Per-message features:

  • Reasoning visibility — turn-by-turn thinking blocks rendered in chat
  • File attachments — drag-drop images, PDFs, audio, video, code; uploaded to Portal/uploads/sessions/{id}/ and exposed to the model via tool calls
  • Per-message provenance — every assistant response shows which snapshots/fossils contributed to the retrieved context
  • Streaming tool execution — tool calls render mid-stream; the model can call multiple tools in parallel within one turn

All 72 tools are defined once in Orchestrator/tools/tool_registry.py and formatted appropriately for each provider's schema (Anthropic input_schema, OpenAI parameters, Gemini parameters, MCP standard).


Voice agents

Three real-time voice WebSocket endpoints, each persistent across the session and snapshot-aware:

  • WS /ws/realtime/{session_id}OpenAI gpt-realtime with 24kHz audio, function-calling, server-side VAD
  • WS /ws/gemini-live/{session_id}Gemini 2.5 Flash native-audio preview with on-device audio token streaming
  • WS /ws/grok-live/{session_id}xAI Grok Live (preview)

All three reuse the chat tool registry, so a voice session can call generate_image, search_snapshots, send_sms, make_phone_call, use_computer, etc. just like text chat.

Speech I/O outside the live sessions:

  • TTS — OpenAI HD (6 voices) + Google Cloud (1,000+ voices) + Gemini Pro TTS (30 voices with emotional cues)
  • STT — OpenAI Whisper-1, accessible via POST /stt
  • Per-operator preferences — preferred TTS voice, model, mic state persisted in config.ini

Computer Use

Two Computer Use channels, both bridged into the same SSE protocol as chat:

Anthropic Computer Use (claude-opus-4-6):

  • Runs against the customer's real X11 desktop (DISPLAY=:0) by default
  • Tools: computer_20251124 (screenshot/click/type/scroll), bash_20250124, str_replace_based_edit_tool (file editor)
  • 1280×720 codified as the screen-capture + click-translation resolution (the precision sweet spot for the model's training set; CU display autostart forces this at every login)
  • Real input via xdotool (X11) — input events reach native apps
  • Screenshots via scrot + XDG Desktop Portal as backup

Gemini Computer Use (gemini-2.5-computer-use-preview-10-2025):

  • Same desktop, different model channel (Pro and Flash variants also available via GEMINI_CU_MODEL_PRO / _FLASH env vars)
  • Renders at 1440×900 (Gemini-CU's native resolution; differs from Anthropic CU's 1280×720)
  • Shares the same screenshot + input pipeline as Anthropic CU

Multi-device — A device_id parameter on the CU endpoints routes input to any other tailnet machine running the BlackBox remote_desktop service (VNC over Tailscale).
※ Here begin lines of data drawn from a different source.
/-- A stream stopped by CoreStop: one already parked keeps its record, and one that awaits the answer of a semaphore file of another core has asked
for it back and receives it while parked (R136, R374). -/
def Stream.stopHere (st : Stream) : Stream :=
  if st.parked.isSome then { st with parked := st.parked.map fun p => { p with idle := false } } else { st.parkAt none st.pc with waiting := st.waiting }

/-- The waits of stream `t` at a core stop: a remote one is asked back, every other one is withdrawn. -/
def stopWaits (s : State) (t : Sec) : State := if (remoteOf s t).isSome then askWithdrawal false t s else withdraw t s

/-- CoreStop parks all four streams, sets RUNST.STOP and reports to the housekeeping processor (R374). -/
def coreStop (t : Sec) (r : TrapRec) (pc : BitVec 22) (s : State) : State :=
  let s1 := allSecs.foldl stopWaits s
  let s2 := s1.onStr t fun st => { st with pc := pc }
  let park := Stream.stopHere
  let c := s2.core
  { s2 with core := { c with streams := { ctl := park c.streams.ctl, copy := park c.streams.copy, mat := park c.streams.mat, vec := park c.streams.vec }
                             stop := true } }.raise [coreStopEvent c.num r]

/-- Taking a trap in stream `t` of the core in focus: routing (R372) and entry (R373). `pc` is the entry pc. -/
def takeTrap (t : Sec) (r : TrapRec) (pc : BitVec 22) (s : State) : State :=
  let s := withdraw t s
  if toJobHandler s t r.cause then s.onStr t fun st => st.enterJob r pc
  else match t with
    | .ctl =>
      if (s.str .ctl).priv || noRegion s.core then coreStop .ctl r pc s
      else s.onStr .ctl fun st => st.enterSup r pc
    | _ =>
      let s1 := s.onStr t fun st => st.parkAt (some r) pc
      s1.setCore { s1.core with pendParked := s1.core.pendParked.set t true }

/-- The nest of a bank resumed by a return to `pc`: when the saved active flag is set and `pc` lies in the body, which may run past the end of the scratchpad and
on from its start, the nest resumes exactly from that body word, which is word NPOS unless the handler has moved the address (log entry 40), and it is inactive
elsewhere (R97, R377). -/
def Bank.resumeNest (b : Bank) (act : Bool) (pc : BitVec 22) : Bank :=
  let off := (pc - (b.nest.nestPc + 4)).toNat
  if act && decide (off < 4 * b.nest.words) then
    { b with nest := { b.nest with active := true, pos := off / 4 } }
  else b.stopNest

/-- Return from a handler of the stream's level (R377), after its INH was found set. Results in flight still land (R69). -/
def Stream.trapReturn (st : Stream) : Stream :=
  if st.priv then
    { st with strap := { st.strap with inh := false }, mode := st.strap.pmode, pc := st.strap.epc, priv := st.strap.ppriv
              job := if st.strap.ppriv then st.job else st.job.resumeNest st.strap.nact st.strap.epc
              sup := if st.strap.ppriv then st.sup.resumeNest st.strap.nact st.strap.epc else st.sup }
  else
    { st with trap := { st.trap with inh := false }, mode := st.trap.pmode, pc := st.trap.epc
              job := st.job.resumeNest st.trap.nact st.trap.epc }

end Sys2Proof.Machine
end

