/-- A tile cell as an engine finds it: its data, with free bytes where a half cannot be read. -/
def TileCell.found (s : State) (h : Handle) (t : TileCell) (d : CellData) : CellData :=
  match t.key with
  | some k => { d with bytes := h.found s k d.bytes }
  | none => d

/-- What a tile cell reads as (R44, R189). -/
def TileCell.read (tick : Nat) (h : Handle) (t : TileCell) : CellData :=
  let f := h.fmt.toNat
  let w := fmtWidth f
  match t.scale with
  | some (rows, groups) =>
    let d := match t.key with
      | some k => h.cell tick k
      | none => { bytes := 0, tag := 0x000F }
    { bytes := cellOf 8 fun i => if i / 16 < rows ∧ i % 16 < groups then bitsOf d.bytes (8 * i) 8 else 0x60
      tag := if rows = 0 ∨ groups = 0 then 0x000F else d.tag }
  | none =>
    match t.key with
    | none => { bytes := cellOf w fun _ => h.pad.toNat, tag := 0x7F00 + BitVec.ofNat 16 f }
    | some k =>
      let d := h.cell tick k
      { d with bytes := padCell w h.pad t.real d.bytes }

/-- The tile's cells in the order in which its rows or patches lie, as (run, cells of the run). -/
def tileRuns (h : Handle) (c : Cmd) : List (Nat × List TileCell) :=
  let row0 := c.get 7 24 24
  let col0 := c.get 7 0 24
  let nr := c.get 15 32 16 + 1
  let nc := c.get 15 16 16 + 1
  let f := h.fmt.toNat
  if groupedF f then
    [(0, ((List.range (nr / 64)).map fun b => ((List.range (nc / 128)).map fun j =>
      (List.range (patchCells f)).map fun q => patchCell h (row0 / 64 + b) (col0 / 128 + j) q).flatten).flatten)]
  else
    let w := fmtWidth f
    (List.range nr).map fun r => (r, (List.range (nc * w / 512)).map fun j => plainCell h (row0 + r) (col0 * w / 512 + j))

/-- A fault of a transfer, kept if it is the first. -/
def Xfer.fail (x : Xfer) (code at_ : Nat) : Xfer := if x.fault.isSome then x else { x with fault := some (code, at_) }

/-- A transfer with its writes named by run or item `k` of the command that makes it. -/
def Xfer.named (k : Nat) (x : Xfer) : Xfer :=
  { x with who := match x.who with
      | .command n q _ => .command n q k
      | w => w }

/-- DIR 0: one run of the tile written to the destination. -/
def tileOutRun (h : Handle) (c : Cmd) (dst : CopyAddr) (x : Xfer) (r : Nat × List TileCell) : Xfer :=
  let ta : Int := dst.field + (r.1 : Int) * c.tstr 0
  let n := 64 * r.2.length
  let x := x.named r.1
  if x.fault.isSome then x.spoilRun dst ta n 0
  else match resolveEnd dst ta n true x.s with
    | (s1, .error e) => (({ x with s := s1 }).fail e.code r.1).spoilRun dst ta n 0
    | (s1, .ok de) =>
      let ds := r.2.map fun t => (t.found s1 h (t.read s1.tick h), t.bad s1 h)
      let y := { x with s := countTile h r.2 s1 }
      if ta.toNat % 64 = 0 then
        ((List.range ds.length).zip ds).foldl (fun x p => x.chunk de (64 * p.1) (bytesOfNum 64 p.2.1.bytes.toNat) (some p.2.1.tag) p.2.2) y
      else
        let bs := (ds.map fun d => (bytesOfNum 64 d.1.bytes.toNat).map fun b => { val := b, bad := d.2 : ReadByte }).flatten
        (chunks ta.toNat n).foldl (fun x p =>
          let l := (bs.drop p.1).take p.2
          x.chunk de p.1 (l.map (·.val)) none (l.any (·.bad))) y

/-- A cell of a handle set, where the handle is defined: its atoms, written whole, are correct again (R397). -/
def setHandleCell (s : State) (h k : Nat) (d : CellData) : State :=
  let clean (l : List Nat) : List Nat := match handleAt s h with
    | some x => if x.moved then l else l.filter fun u => u != x.atom k 0 && u != x.atom k 1
    | none => l
  { s with handles := s.handles.map fun p => if p.1 = h then (p.1, { p.2 with cells := cellPut p.2.cells k d }) else p
           memBad := clean s.memBad, memLost := clean s.memLost }

/-- DIR 1: one source cell stored; one with F = 0xFF moves as it is (R190). After a fault the remaining cells are poisoned, and each counts (R155, R191). -/
def tileInCell (hn : Nat) (h : Handle) (run i : Nat) (src : Option Endpoint) (aligned : Bool) (x : Xfer) (t : TileCell) : Xfer :=
  match t.key with
  | none => x
  | some k =>
    let poisoned (x : Xfer) : Xfer := { x with s := setHandleCell x.s hn k { h.cell x.s.tick k with tag := poisonTag }, poison := x.poison + 1 }
    match src with
    | none => poisoned x
    | some e =>
      if x.fault.isSome then poisoned x
      else
        let bs := e.bytes x.s (64 * i) 64
        let tg := e.tag x.s (64 * i)
        let tag := if aligned then tg.1 else Config.freeTag x.s.tick i
        let d : CellData := { bytes := BitVec.ofNat 512 (numOfBytes (bs.map (·.val))), tag := tag }
        if bs.any (·.bad) || tg.2 then { x with s := setHandleCell x.s hn k { d with tag := poisonTag }, poison := x.poison + 1 }
        else
          let f := tagF tag
          let good := match t.scale with
            | some _ => decide (f = 0x0F)
            | none => decide (f / 16 = h.fmt.toNat / 16)
          if good || decide (f = 0xFF) then { x with s := setHandleCell x.s hn k d } else poisoned (x.fail 0x06 run)
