-- ==== Sys2Proof/Machine/Message.lean ====
section
/-! DEFINITION. The message class: queues, channels, credits, multicast and membership records (R197-R211), with its events. -/

namespace Sys2Proof.Machine

/-- The message-misuse trap (Table 10-3). -/
def msgMisuse (reason : Nat) : Eff := misuse cMessage reason

/-! ### Queues and channels -/

/-- The message unit replaced. -/
def State.setMsgs (s : State) (m : Messages) : State := s.setCore { s.core with msgs := m }

/-- A queue of the focused core. -/
def queueAt (s : State) (q : Fin 16) : MsgQueue := s.core.msgs.queues[q]

/-- A queue replaced. -/
def setQueue (q : Fin 16) (x : MsgQueue) (s : State) : State := s.setMsgs { s.core.msgs with queues := s.core.msgs.queues.set q x }

/-- Occupancy. -/
def MsgQueue.occ (x : MsgQueue) : Nat := x.origins.length
/-- Entries of the ring. -/
def MsgQueue.size (x : MsgQueue) : Nat := 2 ^ x.lsize
/-- The address of the entry at index i past the head (R197). -/
def MsgQueue.addr (x : MsgQueue) (i : Nat) : Nat := x.base.toNat * 64 + 64 * ((x.head + i) % x.size)

/-- The channel table of a stream (R198); the other streams have none. -/
def channelTable (s : State) (t : Sec) : Vector Channel 64 := if t = .copy then s.core.msgs.copy else s.core.msgs.ctl

/-- A channel of a stream. -/
def channelAt (s : State) (t : Sec) (c : Nat) : Channel := (channelTable s t)[Fin.ofNat 64 c]

/-- A channel replaced. -/
def setChannel (t : Sec) (c : Nat) (x : Channel) (s : State) : State :=
  s.setMsgs (if t = .copy then { s.core.msgs with copy := s.core.msgs.copy.set (Fin.ofNat 64 c) x }
             else { s.core.msgs with ctl := s.core.msgs.ctl.set (Fin.ofNat 64 c) x })

/-! ### Origin words (R199) -/

/-- The stage number in which the focused core is placed. -/
def ownStage (s : State) : Nat := match s.core.place with
  | some (_, k) => k
  | none => 0

/-- The origin word of an entry that stream t sends on channel c. -/
def originWord (s : State) (t : Sec) (c : Nat) (mc : Bool) : Word :=
  BitVec.ofNat 64 ((coordWord s.ownModule s.core.num (ownStage s)).toNat + c % 64 * 2 ^ 32 + bit (decide (t = .copy)) * 2 ^ 38 + bit mc * 2 ^ 39)

/-- The coordinate word in an origin. -/
def originCoord (w : Word) : BitVec 32 := BitVec.ofNat 32 (bitsOf w 0 32)
/-- The channel in an origin. -/
def originChannel (w : Word) : Nat := bitsOf w 32 6
/-- The sending stream in an origin. -/
def originSec (w : Word) : Sec := if bitOf w 38 then .copy else .ctl
/-- A multicast entry or a membership record: it takes no credit. -/
def originFree (w : Word) : Bool := bitOf w 39 || bitOf w 40

/-! ### Credits (R206) -/

/-- One credit return sent to an origin. -/
def sendCredit (w : Word) (n : Nat) (s : State) : State :=
  let c := originCoord w
  if coordModule c = s.ownModule then
    if coordCore c < 192 then
      s.raise [{ i := .creditReturn, arg := { core := coordCore c, sec := originSec w, a := originChannel w, b := n, data := .none } }]
    else s
  else s.send (coordModule c) (.credit (coordCore c) (originSec w) (originChannel w) n)

/-- A pending credit added for an origin. -/
def addCredit (l : List (Word × Nat)) (w : Word) : List (Word × Nat) :=
  if l.any fun p => p.1 == w then l.map fun p => if p.1 = w then (w, p.2 + 1) else p else l ++ [(w, 1)]

/-- The pending credits of a queue returned: all of them when it is empty or `all`, else those that fill a batch. -/
def returnCredits (q : Fin 16) (all : Bool) (s : State) : State :=
  let x := queueAt s q
  let due := x.credits.filter fun p => all || x.origins.isEmpty || decide (x.batch ≤ p.2)
  let s1 := setQueue q { x with credits := x.credits.filter fun p => !(all || x.origins.isEmpty || decide (x.batch ≤ p.2)) } s
  due.foldl (fun t p => sendCredit p.1 p.2 t) s1

/-- The head entry leaves the queue, and its pending credit is counted (R206). -/
def popEntry (q : Fin 16) (s : State) : State :=
  let x := queueAt s q
  match x.origins with
  | [] => s
  | w :: rest =>
    let y := { x with head := (x.head + 1) % x.size, origins := rest, credits := if originFree w then x.credits else addCredit x.credits w }
    returnCredits q false (setQueue q y s)

/-! ### Receiving (R208, R209) -/

/-- A cell as a queue or channel moves it: a line with an uncorrectable error moves with the tag 0x00FF (R205). -/
def movedCell (s : State) (a : Nat) : CellData × Bool :=
  let bad := spadIsBad s.core a
  ({ bytes := BitVec.ofNat 512 (spadReadNum s (a / 64 * 64) 64), tag := if bad then poisonTag else spadTag s.core a }, bad)

/-- The write of a cell where a queue entry or message lands (R34). -/
def landCell (a : Nat) (d : CellData × Bool) (c : CoreState) : CoreState := if d.2 then spadPutPoisoned c a d.1.bytes else spadPutCell c a d.1

/-- The head entry taken by stream t: its cell goes to `a` in class k0, and its origin word is the result (R115, R208). -/
def takeEntry (t : Sec) (q : Fin 16) (a : Nat) (s : State) : Word × State :=
  let x := queueAt s q
  let d := movedCell s (x.addr 0)
  ((x.origins.head?).getD 0, popEntry q (storedBy t 0 a 64 (landCell a d) (if d.2 then reportLine (x.addr 0) s else s)))

/-- A waiting RECV of stream t takes the head entry, when there is one and its promise has come. -/
def tryRecv (t : Sec) (s : State) : State :=
  match waitsOn s t with
  | some (.recv q a d p) =>
    let q' : Fin 16 := Fin.ofNat 16 q
    if (queueAt s q').origins.isEmpty || (match p with
        | some p => decide (s.now < p)
        | none => false) then s
    else
      let r := takeEntry t q' a s
      resume t (some (d, r.1)) r.2
  | _ => s

/-- The waiting RECVs of a core tried, ctl first (R208). -/
def wakeRecv (s : State) : State := tryRecv .copy (tryRecv .ctl s)

/-! ### Arrival (R207) -/

/-- DROP, which saturates. -/
def dropUp (x : MsgQueue) : MsgQueue := { x with drop := if x.drop = BitVec.allOnes 16 then x.drop else x.drop + 1 }

/-- The fault code of an entry that a queue does not take (Table 10-5); 0 when it is appended. -/
def arrivalCode (x : MsgQueue) : Nat := if !x.en then 1 else if x.size ≤ x.occ then 2 else 0

/-- An entry appended at the tail, and the receivers that wait for it (R207). -/
def appendEntry (q : Fin 16) (e : Entry) (s : State) : State :=
  let x := queueAt s q
  let s1 := s.setCore (landCell (x.addr x.occ) (e.cell, e.bad) s.core)
  thaw (wakeRecv (setQueue q { x with origins := x.origins ++ [e.origin] } s1))

/-- The fault of a channel set (Table 10-5). -/
def channelFault (t : Sec) (c code : Nat) (s : State) : State := setChannel t c { channelAt s t c with fault := code } s

/-- The sender of a point-to-point entry learns what became of it: a fault, or from another module that it was taken. -/
def answerSender (w : Word) (code : Nat) (s : State) : State :=
  let c := originCoord w
  if originFree w then s
  else if coordModule c = s.ownModule then
    if code = 0 then s else onCore (coordCore c) (channelFault (originSec w) (originChannel w) code) s
  else s.send (coordModule c) (.delivered (coordCore c) (originSec w) (originChannel w) code)

/-- An entry arrives at a queue of the focused core (Table 10-5). -/
def arriveEntry (q : Fin 16) (e : Entry) (s : State) : State :=
  let code := arrivalCode (queueAt s q)
  if code = 0 then answerSender e.origin 0 (appendEntry q e s)
  else if originFree e.origin then setQueue q (dropUp (queueAt s q)) s
  else answerSender e.origin code s

/-- The meaning of QUEUE_ENTRY_ARRIVAL (R207): entry `data` arrives at queue `a` of the core. -/
def execQueueEntryArrival (s : State) : Host.Outcome State Fault Refusal :=
  let q : Fin 16 := Fin.ofNat 16 s.arg.a
  match s.arg.data with
  | .entry e => atCore s.arg.core (arriveEntry q e) s
  | _ => .fault .malformedEvent

/-! ### Sending (R205, R207) -/

/-- The arrival of an entry at a queue of a core of this module. -/
def arrivalEvent (core q : Nat) (e : Entry) : Event :=
  { i := .queueEntryArrival, arg := { core := core, sec := .ctl, a := q, b := 0, data := .entry e } }

/-- A multicast entry goes to the queue of each core of this module that has joined the group, and to the other modules of the domain (R204). -/
def multicastEntry (g : Nat) (e : Entry) (s : State) : State :=
  let here := ((s.core :: s.others).map fun c => (c.msgs.members.filter fun p => decide (p.1 = g)).map fun p => arrivalEvent c.num p.2 e).flatten
  (s.members.reverse.foldl (fun t m => t.send m (.multicast g 0 e)) s).raise here

/-- A sent entry on its way (Table 10-5). -/
def deliver (t : Sec) (c : Nat) (ch : Channel) (e : Entry) (s : State) : State :=
  if ch.mc then multicastEntry (bitsOf ch.coord 0 12) e s
  else
    let m := coordModule ch.coord
    let n := coordCore ch.coord
    if m = s.ownModule then
      if s.isPresent n ∧ n < 192 then s.raise [arrivalEvent n ch.queue.toNat e] else channelFault t c 3 s
    else if s.isMember m then
      let s1 := setChannel t c { channelAt s t c with inFlight := (channelAt s t c).inFlight ++ [s.now] } s
      s1.send m (.message n ch.queue.toNat e)
    else channelFault t c 3 s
One Portal can drive 10 mini-PCs.

Why 1280×720 (Anthropic) and 1440×900 (Gemini)? Both CU models drift heavily when the model thinks the screen is bigger than its training-set click-target resolution. Capping to each model's native resolution keeps coordinate predictions accurate on ultrawide hardware (validated on a 3440×1440 customer monitor — drift dropped from 4-5 inches to pinpoint).


CLI Agents

Three terminal-native AI coding agents launchable from the Portal or Android app:

  • Claude Code (@anthropic-ai/claude-code npm global)
  • Gemini CLI (@google/gemini-cli npm global)
  • Codex (@openai/codex npm global)

Each runs as a real tmux session on the BlackBox; the Portal/Android client streams the PTY bytes over a WebSocket via the Orchestrator/cli_agent/ bridge. Architecturally:

Browser / Android Termux view
        │ WebSocket  ws://.../cli-agent/ws/<session>
        ▼
FastAPI handler in cli_agent_routes.py
        │ PtyBridge.spawn(["tmux", "attach", "-t", session])
        ▼
tmux session (per operator + provider + cwd)
        │ runs:
        ▼
/home/<user>/.nvm/versions/node/<ver>/bin/{claude|gemini|codex}

Per-provider details:

  • Claude is auto-switched to its /tui fullscreen renderer 5 seconds after attach so PgUp/PgDn scroll works inside Termux
  • Codex spawns with --no-alt-screen so the terminal's normal scrollback captures its history
  • Gemini's default Ink-based renderer just works

Sessions persist across BlackBox service restarts (via KillMode=process in the systemd unit), so disconnecting your Android device doesn't lose your in-progress conversation.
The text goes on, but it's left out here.